WHAT NEEDS TO BE DONE :: Check each line of the data for "toNat", then give the number of lines that have it, without any other words.

(Stored records)
/-- Steps 4 and 5: once earlier commands have completed and its programs are done, the segments are erased, the intent goes, and
the command completes with the blocks erased. -/
def State.secureErase (s : State) (id : Stamp) : State :=
  match s.intent? id with
  | none => s
  | some i =>
    let earlier := s.works.any fun w => !w.posted && w.phase != .erase && decide (w.stamp < i.after)
    let busy := i.segments.any fun n => (s.segment? n).any fun g => decide (g.done < g.filled)
    if !i.todo.isEmpty ∨ earlier ∨ busy ∨ s.pins.pwrFail then s
    else
      let blocks := 32 * i.segments.length
      let s := (i.segments.foldl State.eraseSegment s).wearEvents
      let s := (s.updDelta fun d => { d with intents := d.intents.filter fun x => x.stamp != id }).metaWrite 32
      let owner := ((s.space? i.ns).map fun n => n.params.owner).getD 0
      let data := eventData [(2, i.ns), (4, blocks)]
      let s := (s.raiseOnly 134 owner id data).record 0x204 id (eventPayload 134 owner true data ++ leBytes 8 i.fp.toNat)
      match s.work? id with
      | none => s
      | some w => s.deliver w { w.result with commit := w.stamp, length := blocks }

/-! ## Re-key sweep (R290) -/

/-- A version of the page's namespaces whose record lies under the previous generation, and is not lost. -/
def State.sweepTarget (s : State) (page gen : Nat) : Option (KeyEntry × Version) :=
  (s.index.keys.filterMap fun k =>
    if (s.space? k.ns).any fun n => n.params.page = page then
      (k.versions.find? fun v => v.page = page && v.gen = gen && v.loc.isSome && v.secured = 0 &&
        !(s.delta.lostList.any fun l => l.1 = k.ns && l.2.1 = k.fp && l.2.2 = v.stamp)).map fun v => (k, v)
    else none).head?

/-- The record that a version names: a version and its later TOUCHes may share it (R52). -/
def State.recordOf (s : State) (k : KeyEntry) (v : Version) (l : Loc) : Placed :=
  (((s.segment? l.segment).map Segment.recs).bind fun r => r.find? fun p => p.unit = l.unit && p.key = k.key).getD
    { ns := k.ns, fp := k.fp, key := k.key, stamp := v.stamp, wseq := v.wseq, unit := l.unit,
      units := recordUnits k.key.length v.value.length, body := v.body }

/-- The sweep's work units wait for every other (R281). -/
def State.sweepWaits (s : State) : Bool := s.pairs.isEmpty || s.nextUnit.isSome || !s.gorge.rx.isEmpty

/-- A swept record has moved (R290): every version that names it holds the new generation, counter and place. -/
def State.renew (s : State) (page gen number counter : Nat) (ns : Nat) (key : Bytes) (at_ : List Stamp) : State :=
  (s.updIndex fun i => { i with keys := i.keys.map fun e =>
    if e.ns = ns ∧ e.key = key then { e with versions := e.versions.map fun x =>
      if x.page = page ∧ x.gen = gen ∧ x.stamp ∈ at_ then { x with gen := number, counter := counter } else x } else e }).updPage page
    fun p => { p with rewritten := p.rewritten + 1 }

/-- One record is decrypted and re-encrypted under the current generation, or its failing tag makes it lost (R290, R255); DEDUCED
(log entry 141): the stamp of source 162 is then the version's. -/
def State.rekeyStep (s : State) (page : Nat) (tagFails : Bool) : State :=
  match s.keyPage? page with
  | none => s
  | some p =>
    match p.sweep, p.previous with
    | true, some prev =>
      if s.delta.sealed ∨ s.pins.pwrFail then s
      else
        match s.sweepTarget page prev.number with
        | none => s.sweepDone page p
        | some (k, v) =>
          match v.loc with
          | none => s
          | some old =>
            let rec_ := s.recordOf k v old
            let len := v.value.length
            let blocks := ceilDiv k.key.length 16 + ceilDiv len 16
            if s.sweepWaits then s
            else if tagFails then
              let s := (s.unitRun false (usesOf len) blocks).updGorge fun g => { g with tagFails := inc64 g.tagFails }
              let s := s.raise 162 p.owner v.stamp 0x702 (eventData [(1, page), (1, prev.number), (8, s.locationWord old)])
              (s.loseRecord old.segment { rec_ with stamp := v.stamp, wseq := v.wseq }).1
            else
              match s.takeUses page p.current.number (usesOf len) false 0 with
              | (_, none) => s
              | (s1, some c) =>
                match s1.copyRecord old.segment 3 { rec_ with body := { rec_.body with gen := p.current.number, counter := c } } with
                | none => s
                | some s2 =>
                  let shared := (k.versions.filter fun x => x.loc = some old).map Version.stamp
                  let s2 := (s2.renew page prev.number p.current.number c k.ns k.key shared).unitRun false (usesOf len) blocks
                  let s2 := s2.unitRun true (usesOf len) blocks
                  match s2.sweepTarget page prev.number, s2.keyPage? page with
                  | none, some p => s2.sweepDone page p
                  | _, _ => s2
    | _, _ => s

/-! ## Removal of a namespace (R48) -/

/-- Vale has removed the last entry of a namespace that is being removed: its ID is free, its record is written, the
rules that name it go (R206), its command completes. -/
def State.removalDone (s : State) (ns : Nat) : State :=
  match mapGet? s.index.removing ns with
  | none => s
  | some (space, st) =>
    let p := space.params
    let n := min max32 ((s.index.keys.filter fun k => k.ns = ns).map fun k => k.versions.length).sum
    let earlier := s.works.any fun w => isDataOp w.op && w.desc.ns.toNat = ns && decide (w.stamp < st.getD 0)
    if earlier then s
    else
      let s := (s.cutKeys fun k => if k.ns = ns then { k with versions := [] } else k).updIndex fun i =>
        { i with removing := mapErase i.removing ns }
      let s := (s.nsRecord ns (some p) none (st.getD 0)).removeRules fun r => r.ns = ns
      match st.bind s.work? with
      | none => s
      | some w => s.deliver w { commit := w.stamp, length := n }

/-! ## Health (R261) -/

/-- Bin of the temperature history. -/
def tempBin (c : Int) : Nat := if c < -20 then 0 else if 120 ≤ c then 15 else ((c + 30) / 10).toNat

/-- The junction is sampled once a minute. -/
def State.temperature (s : State) (c : Int) : State :=
  (s.updPins fun p => { p with temperature := c }).updDelta fun d => { d with health := { d.health with
    minutes := mapUpd 0 d.health.minutes (tempBin c) (fun n => satAdd max32 n 1)
    highest := max d.health.highest c, lowest := min d.health.lowest c } }

/-- Health counters are stored every 60 minutes; an hour of power counts. -/
def State.healthStore (s : State) : State :=
  (s.metaWrite 32).updDelta fun d => let h := { d.health with hours := d.health.hours + 1 }; { d with health := h, healthStored := h }

/-! ## Forced programs (R227) -/

/-- The oldest partly filled unit is forced when pool 6 is at its low water, every 10 µs. -/
def State.forcePool6 (s : State) : State :=
  if s.lowWater 6 < (s.pool 6).free ∨ s.localUs < s.delta.pool6At + 10 then s
  else
    let s := s.updDelta fun d => { d with pool6At := s.localUs }
    match leastBy (fun e => e.2.openSeq) (s.delta.segments.filter fun e => e.2.open_ && decide (e.2.stream ≤ 3) &&
        decide (e.2.done < e.2.filled ∧ e.2.filled < progEnd (s.delta.kOf e.2.slc) (e.2.filled - 1))) with
    | none => s
    | some (n, _) => s.forceSegment n

/-- The partly filled unit of a slot's open segment is forced where a test of it holds; the journal page for slot 64. -/
def State.forceSlot (s : State) (slot : Nat) (due : Segment → Bool) : State :=
  if slot = 64 then s.updDelta fun d => { d with jForced := !d.journal.isEmpty }
  else match mapGet? s.delta.slots slot with
    | none => s
    | some n => if (s.segment? n).any due then s.forceSegment n else s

RESPONSE TO THE TASK :: 3